··· Task material
-- ==== Sys2Proof/Machine/Sensor.lean ====
section
/-! DEFINITION. The Sensor Line Controller (chapter 6): polling, replies, saturation and smoothing, the head states, and the sensor
conditions. -/

namespace Sys2Proof.Machine

/-! ### Conditions -/

/-- The ZONE-BLIND condition of a zone is assessed again and reported where it changed (R131). -/
def reassessZone (s : State) (z : Zone) : State :=
  let now := blind s.sensors.heads z
  (s.setSensors { s.sensors with zoneBlind := s.sensors.zoneBlind.set z now }).reportChange
    s.sensors.zoneBlind[z] now .zoneBlind z.val

/-- The ZONE-BLIND condition of a head's zone, if it has one, is assessed again (R131). -/
def reassess (s : State) : Option Zone → State
  | some z => reassessZone s z
  | none => s

/-- Ask a head's zone, if it has one, to evaluate (R129). -/
def requestZone (s : State) : Option Zone → State
  | some z => s.emit [.evaluationRequest z]
  | none => s

/-! ### Polling -/

/-- The configured heads: those whose zone in force is a zone number, ascending (R119). -/
def configuredHeads (s : State) : List HeadAddr := allHeads.filter fun h => s.sensors.heads[h].zone.isSome

/-- When heads are still due in the cycle and no reply window is open, the next poll follows (R121). -/
def followPoll (s : State) : State :=
  if s.sensors.window.isNone && !s.sensors.due.isEmpty then s.emit [.headPoll] else s

/-- A poll transaction ends: the window closes, and the next head's poll follows (R121). -/
def endTransaction (s : State) : State := followPoll (s.setSensors { s.sensors with window := none })

/-- A head whose configured zone is none stops being polled: its record is emptied, and an open reply window of its closes (R127, log
entry 27). -/
def dropHead (s : State) (h : HeadAddr) : State :=
  let r := s.sensors.heads[h]
  let t := s.setHead h (HeadRecord.initial none)
  let t := if t.sensors.window = some h then t.setSensors { t.sensors with window := none } else t
  let t := reassess (t.reportChange r.lost false .sensorLost h.val) r.zone
  if r.state.counts then requestZone t r.zone else t

/-- A head whose zone in force differs from its configured zone takes the configured one (R127). -/
def applyHeadZone (s : State) (h : HeadAddr) : State :=
  let r := s.sensors.heads[h]
  let configured := s.cfg.heads[h]
  if r.zone = configured then s
  else
    match configured with
    | none => dropHead s h
    | some b =>
      let t := s.setHead h { r with zone := some b }
      let t := reassess (reassess t r.zone) (some b)
      if r.state.counts then requestZone (requestZone t r.zone) (some b) else t

/-- POLL_CYCLE_START: the zone items are applied and the configured heads are due for polling in ascending address (R121, R127). That the items
too are applied in ascending address, each head's conditions reassessed in its turn, is the model's choice (log entry 47). -/
def execPollCycleStart (s : State) : Result :=
  onEvent .pollCycleStart s fun s =>
    let t := allHeads.foldl applyHeadZone s
    followPoll (t.setSensors { t.sensors with due := configuredHeads t, cycleTimer := Config.pollCycleSeconds })

/-- HEAD_POLL: the next head due is polled and its reply window opens; while a window is open no poll is sent (R121). -/
def execHeadPoll (s : State) : Result :=
  onEvent .headPoll s fun s =>
    match s.sensors.window, s.sensors.due with
    | none, h :: rest => s.setSensors { s.sensors with window := some h, due := rest }
    | _, _ => s

/-! ### Replies -/

/-- A raw reading saturated to 0 and a limit (R123). -/
def saturate (limit : Nat) (raw : Int) : Nat := min limit raw.toNat

/-- Smoothing: the new value is (3 × s + r + 2) / 4 rounded down; with no value to smooth, or after WAITING or LOST, it is seeded (R124). -/
def smooth (seeded : Bool) (old : Option Nat) (r : Nat) : Nat :=
  match seeded, old with
  | false, some v => (3 * v + r + 2) / 4
  | _, _ => r

/-- A value crosses a level: one of before and after stands at or above it and the other below (R129). -/
def crosses (level : Nat) (before after : Option Nat) : Bool :=
  match before, after with
  | some x, some y => decide (level ≤ x) != decide (level ≤ y)
  | _, _ => false

/-- An update of a head's smoothed values crosses one of the four levels (R129). -/
def crossesAny (cfg : Cfg) (before after : HeadRecord) : Bool :=
  crosses cfg.coHigh before.co after.co || crosses cfg.coClear before.co after.co ||
    crosses cfg.no2High before.no2 after.no2 || crosses cfg.no2Clear before.no2 after.no2

/-- The record after a good reply (R122 to R125). -/
def goodRecord (minute : Nat) (r : HeadRecord) (status : ReplyStatus) (rawCo rawNo2 : Int) : HeadRecord :=
  let co := saturate 500 rawCo
  let no2 := saturate 200 rawNo2
  let seeded := !r.state.counts
  { r with
    state := .valid, co := some (smooth seeded r.co co), no2 := some (smooth seeded r.no2 no2), rawCo := some co,
    rawNo2 := some no2, lastStatus := some status, drift := status == .drift, misses := 0,
    hold := some Config.holdSeconds, lastGood := some minute }

/-- A good reply from a head: its record, its conditions, and one request to its zone when it enters the heads that count or crosses a level
(R125, R129). -/
def takeGood (s : State) (h : HeadAddr) (status : ReplyStatus) (rawCo rawNo2 : Int) : State :=
  let r := s.sensors.heads[h]
  let after := goodRecord s.store.minute r status rawCo rawNo2
  let t := s.setHead h after
  let t := if r.lost then reassess (t.report false .sensorLost h.val) r.zone else t
  if !r.state.counts || crossesAny s.cfg r after then requestZone t r.zone else t

/-- The record after a miss (R122, R125). -/
def missRecord (r : HeadRecord) (status : Option ReplyStatus) : HeadRecord :=
  let misses := min 255 (r.misses + 1)
  { r with
    misses := misses, lastStatus := status,
    state := if r.state = .valid ∧ Config.missesToHold ≤ misses then .holding else r.state }

/-- A miss of a head (R125). -/
def takeMiss (s : State) (h : HeadAddr) (status : Option ReplyStatus) : State :=
  s.setHead h (missRecord s.sensors.heads[h] status)

/-- A reply's status makes it a good reply (R122). -/
def ReplyStatus.good : ReplyStatus → Bool
  | .ok | .drift => true
  | .warming | .fault => false

/-- HEAD_REPLY: taken when its window is open, its check holds and it names the head polled; discarded otherwise, the window staying open
(R122). -/
def execHeadReply (address : Nat) (status : ReplyStatus) (rawCo rawNo2 : Int) (checkHolds : Bool) (s : State) : Result :=
  onEvent (.headReply address status rawCo rawNo2 checkHolds) s fun s =>
    match s.sensors.window with
    | none => s
    | some h =>
      if checkHolds && address == h.val then
        endTransaction
          (if ReplyStatus.good status then takeGood s h status rawCo rawNo2 else takeMiss s h (some status))
      else s

/-- REPLY_WINDOW_END: the window ends with no reply taken, a miss with status NO-REPLY (R122). -/
def execReplyWindowEnd (s : State) : Result :=
  onEvent .replyWindowEnd s fun s =>
    match s.sensors.window with
    | none => s
    | some h => endTransaction (takeMiss s h none)

/-- A head whose hold timer has run out (R126). -/
def loseHead (s : State) (h : HeadAddr) : State :=
  let r := s.sensors.heads[h]
  let t := s.setHead h { r with hold := none, state := if r.state.counts then .lost else r.state }
  if r.state.counts then requestZone (reassess (t.report true .sensorLost h.val) r.zone) r.zone else t

/-- HOLD_TIMER_EXPIRY (R126). -/
def execHoldTimerExpiry (h : HeadAddr) (s : State) : Result :=
  onEvent (.holdTimerExpiry h) s fun s => if s.sensors.heads[h].hold.isSome then loseHead s h else s

end Sys2Proof.Machine
end

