-- ==== Sys2Proof/Safety.lean ====
section
/-! DEFINITION. What the claims speak of: the parts of the state a step may change, a module ready for a request, an
answer on the link, and the laws of each block (the manual's laws of the device, and the agreement of a block's own fields). -/

namespace Sys2Proof.Machine

/-! ### Frames -/

/-- The parts of the state, one for each of its fields. -/
inductive Part where
  | powered | roster | zones | fans | queueA | queueB | dampers | gates | alloc | sensors | fire | hazards | port | store | pins
  | inFlight | pending
  deriving DecidableEq, Repr

/-- A part reads the same in two states. -/
def samePart (s t : State) : Part → Prop
  | .powered => t.powered = s.powered
  | .roster => t.roster = s.roster
  | .zones => t.zones = s.zones
  | .fans => t.fans = s.fans
  | .queueA => t.queueA = s.queueA
  | .queueB => t.queueB = s.queueB
  | .dampers => t.dampers = s.dampers
  | .gates => t.gates = s.gates
  | .alloc => t.alloc = s.alloc
  | .sensors => t.sensors = s.sensors
  | .fire => t.fire = s.fire
  | .hazards => t.hazards = s.hazards
  | .port => t.port = s.port
  | .store => t.store = s.store
  | .pins => t.pins = s.pins
  | .inFlight => t.inFlight = s.inFlight
  | .pending => t.pending = s.pending

/-- Every part outside a list is the same in two states. -/
def onlyChanges (parts : List Part) (s t : State) : Prop := ∀ p, p ∉ parts → samePart s t p

/-- Reports and requests were sent by an event: the event itself is no longer on its way, and these follow what was (5.5). -/
def sent (c : Instr) (s t : State) (l : List Instr) : Prop := t.inFlight = s.inFlight.erase c ++ l
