/-! ### The configuration -/

/-- Every configuration write is checked for an item that is not there, a value that names nothing and a state that forbids it, in this order
(log entry 34), and is otherwise taken; the answer carries the item as it now stands. -/
def Obligations.ConfigurationWritesAreChecked : Prop :=
  ∀ (i : Instr) (item index value : Nat) (s : State), writeOf i = some (item, index, value) → ready s → StoreLaw s.store →
    value < 65536 →
    ∃ t, exec i s = .next t ∧
      (itemOf item index = none → answering s t 0x38 .fieldRange [] ∧ onlyChanges [.port, .inFlight] s t) ∧
      ∀ k, itemOf item index = some k →
        (namesNothing k value → answering s t 0x38 .fieldRange [] ∧ onlyChanges [.port, .inFlight] s t) ∧
        (¬ namesNothing k value → refusedNow s k → answering s t 0x38 .notNow [] ∧ onlyChanges [.port, .inFlight] s t) ∧
        (¬ namesNothing k value → ¬ refusedNow s k → writeTaken i s t item index value k)

/-- A taken write stores the value, or the nearest value its range and its paired item allow, and is answered DONE-CLAMPED exactly when what is
stored differs from what was written. That the low byte of an UNUSED role is written as 0, and counts as clamped, is the model's choice (log
entry 25). -/
def Obligations.WrittenValuesAreClamped : Prop :=
  ∀ (i : Instr) (item index value : Nat) (s : State) (k : CfgItem), writeOf i = some (item, index, value) → ready s →
    StoreLaw s.store → value < 65536 → itemOf item index = some k → ¬ namesNothing k value → ¬ refusedNow s k →
    ∃ t r, exec i s = .next t ∧ t.port.response = some r ∧
      (∀ lo hi, plainRange k = some (lo, hi) → itemValue t.store k = min hi (max lo value)) ∧
      (∀ z, k = .floorCeiling .floor z → itemValue t.store k = min value (min 20000 s.store.cfg.zones[z].ceiling)) ∧
      (∀ z, k = .floorCeiling .ceiling z → itemValue t.store k = min 60000 (max value s.store.cfg.zones[z].floor)) ∧
      (k = .level .coHigh → itemValue t.store k = min 500 (max value s.store.cfg.coClear)) ∧
      (k = .level .coClear → itemValue t.store k = min value s.store.cfg.coHigh) ∧
      (k = .level .no2High → itemValue t.store k = min 200 (max value s.store.cfg.no2Clear)) ∧
      (k = .level .no2Clear → itemValue t.store k = min value s.store.cfg.no2High) ∧
      (∀ c, k = .retryLimit c → itemValue t.store k =
        if value < 2 then 1 else if value < 3 then 2 else if value < 6 then 4 else 8) ∧
      (∀ h, k = .headZone h → itemValue t.store k = if value = 65535 then 65535 else min value 7) ∧
      (∀ c, k = .placement .role c →
        (value < 256 → t.store.cfg.channels[c].role = .unused) ∧
        (∀ z : Zone, 256 ≤ value → value < 512 → z.val = min (value - 256) 7 → t.store.cfg.channels[c].role = .zone z) ∧
        (value = 512 → t.store.cfg.channels[c].role = .standby 1#8) ∧
        (512 < value → t.store.cfg.channels[c].role = .standby (BitVec.ofNat 8 (value - 512))) ∧
        itemValue t.store k =
          if value < 256 then 0 else if value < 512 then 256 + min (value - 256) 7 else if value = 512 then 513 else value) ∧
      (k = .parking ∨ (∃ z, k = .contactEnabled z) ∨ (∃ n, k = .stall .enabled n) ∨ (∃ c, k = .placement .feed c) ∨
        (∃ c, k = .action c) → itemValue t.store k = value) ∧
      (∀ a b : Zone, k = .adjacency a → b.val = min (value / 256) 7 →
        t.store.cfg.zones[a].adjacency.getLsbD b.val = (value % 256 == 1 && a != b) ∧
        t.store.cfg.zones[b].adjacency.getLsbD a.val = (value % 256 == 1 && a != b) ∧
        (∀ x y : Zone, ¬(x = a ∧ y = b) → ¬(x = b ∧ y = a) →
          t.store.cfg.zones[x].adjacency.getLsbD y.val = s.store.cfg.zones[x].adjacency.getLsbD y.val) ∧
        (r.status = .doneClamped ↔ 7 < value / 256 ∨ a = b)) ∧
      ((∀ a, k ≠ .adjacency a) → (r.status = .doneClamped ↔ itemValue t.store k ≠ value)) ∧
      (∀ n, k = .minSpeed n →
        t.fans = s.fans.set n
          { s.fans[n] with
            commanded :=
              if s.fans[n].runOutput = true then max s.fans[n].commanded (min 60 (max 15 value)) else s.fans[n].commanded }) ∧
      (k = .tail → ∀ j : StallIdx, t.roster.stalls[j] =
        { s.roster.stalls[j] with
          steps := min s.roster.stalls[j].steps (min 63 value)
          level := if value = 0 ∧ 0 < s.roster.stalls[j].steps then 0 else s.roster.stalls[j].level }) ∧
      (k ≠ .tail → t.roster = s.roster)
······
What you return must be the lines above that run from the line with "let seeded := !r.state.counts" to the line with "(R122, R125). -/", inclusive, each copied exactly.

  let seeded := !r.state.counts
  { r with
    state := .valid, co := some (smooth seeded r.co co), no2 := some (smooth seeded r.no2 no2), rawCo := some co,
    rawNo2 := some no2, lastStatus := some status, drift := status == .drift, misses := 0,
    hold := some Config.holdSeconds, lastGood := some minute }

/-- A good reply from a head: its record, its conditions, and one request to its zone when it enters the heads that count or crosses a level
(R125, R129). -/
def takeGood (s : State) (h : HeadAddr) (status : ReplyStatus) (rawCo rawNo2 : Int) : State :=
  let r := s.sensors.heads[h]
  let after := goodRecord s.store.minute r status rawCo rawNo2
  let t := s.setHead h after
  let t := if r.lost then reassess (t.report false .sensorLost h.val) r.zone else t
  if !r.state.counts || crossesAny s.cfg r after then requestZone t r.zone else t

/-- The record after a miss (R122, R125). -/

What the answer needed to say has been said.